Bon Appetit? Can A Person In Recovery Cook With Alcohol?

Bon Appetit? Can A Person In Recovery Cook With Alcohol?

When you’re in recovery, you’re working hard to live an abundant but sober life. You may have even found a new hobby—say, cooking, for example. You might find that trying new recipes and exploring different ways to mix ingredients is a productive and healthier outlet than drinking. The problem is, though, you may find yourself wanting to try a recipe that calls for wine or some other alcohol-containing ingredient. If you wonder if you can cook with alcohol in recovery, you’ll want to know about possible dangers and some alternatives you may use instead.

Find A Hobby, They Said

In recovery, you walk a different path than you did when you were drinking. You know to avoid the obvious triggers—places you used to drink and even friends with whom you drank.
You probably do different things with your time now too. Many in recovery learn about the benefits of healthy cooking and find they enjoy trying new recipes and feeding their senses differently than they did with alcohol.

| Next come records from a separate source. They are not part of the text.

/-! ### Instances: their state, and what the device writes for them (R371, R373) -/

/-- An instance. -/
def State.instAt (s : State) (n : Nat) : Inst := smGet (fun _ => Inst.fresh) s.insts n

/-- An instance changed. -/
def State.updInst (s : State) (n : Nat) (f : Inst → Inst) : State :=
  { s with insts := smModify (fun _ => Inst.fresh) s.insts n f }

/-- An instance's state (Table 13-2): 0 RUNNING, 1 PAUSING, 2 PAUSED, 3 FROZEN, 4 SAVING, 5 RESTORING, 6 STOPPED. -/
def State.instState (s : State) (n : Nat) : Nat := s.fld (Reg.DEV_INST_STATE n) 31 28

/-- An instance is FROZEN, SAVING or RESTORING (R371). -/
def State.frozen (s : State) (n : Nat) : Bool := s.instState n == 3 || s.instState n == 4 || s.instState n == 5

/-- The 4 KiB pages that ranges touch. -/
def pagesOf (ranges : List (Nat × Nat)) : List Nat :=
  (ranges.flatMap fun r => if r.2 = 0 then [] else (List.range ((r.1 + r.2 - 1) / 4096 - r.1 / 4096 + 1)).map (· + r.1 / 4096)).dedup

/-- The pages of a run of bytes noted for an instance's log, once a page a tick. -/
def State.logPages (s : State) (n a len : Nat) (win : Bool) : State :=
  if (s.reg (Reg.DEV_INST_STATE n)).bit 26 then
    s.updInst n fun i => { i with logPages := i.logPages ++ (((pagesOf [(a, len)]).map fun p => (p, win)).filter fun x => !i.logPages.contains x) }
  else s

/-- Window bytes written to both copies (R330). -/
def State.winWrite (s : State) (off : Nat) (bs : List Byte) : State :=
  { s with mem := { s.mem with win := memWrite s.mem.win off bs, winM := memWrite s.mem.winM off bs } }

/-- First byte and bytes of an instance's window range (R330). -/
def State.winBase (s : State) (inst : Nat) : Nat := s.fld (Reg.WIN_RANGE inst) 31 19 * 0x4000000
def State.winSize (s : State) (inst : Nat) : Nat := s.fld (Reg.WIN_RANGE inst) 18 5 * 0x4000000

/-- The window offset that a function's own offset names: relative to its range for a virtual function (R329). -/
def State.winAbs (s : State) (inst off : Nat) : Nat := if inst = 0 then off else s.winBase inst + off

/-- A buffer at a function's own offset lies in its instance's window range. -/
def State.winHas (s : State) (inst off len : Nat) : Bool :=
  let a := s.winAbs inst off
  decide (s.winBase inst ≤ a ∧ a + len ≤ s.winBase inst + s.winSize inst)

/-- Offsets of the input and output pages within OBJ 4 (R334). -/
def inPages : Nat := 0x80000000
def outPages : Nat := 0xC0000000

/-- What OBJ and an offset name for a request on a gallery (Table 10-5, R307): a memory and a key, and whether a WRITE may
reach it. -/
inductive ObjPlace where
  | obj (key : Nat) (writable : Bool)
  | slot (key : Nat) (writable : Bool)
  | req (key : Nat)
  | win (inst off : Nat)
  deriving DecidableEq, Repr

/-- A place and the bytes from it that stand in one run; none where no byte does. -/
def placeRun (p : ObjPlace) (room : Nat) : Option (ObjPlace × Nat) := if room = 0 then none else some (p, room)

But when you’re in recovery and a recipe calls for you to cook with alcohol, you want to be careful. Many recipes call for just a splash of this or a quarter of a cup of that. This may leave you with pretty significant amounts of alcohol left in your refrigerator. Adding temptation to your recovery may be a recipe for disaster instead. 

Why Should I Worry About Cooking With Alcohol If I Am In Recovery?

The most straightforward answer to whether you should cook with alcohol if you’re in recovery is a simple “No.” As we said, too often, a recipe will only call for a small quantity of wine or other alcohols. Then you have alcohol hanging around, just waiting to be consumed. You’re already doing your best to avoid triggers. Bringing them into your life, even if they’re part of a recipe, puts your temptations in your face. 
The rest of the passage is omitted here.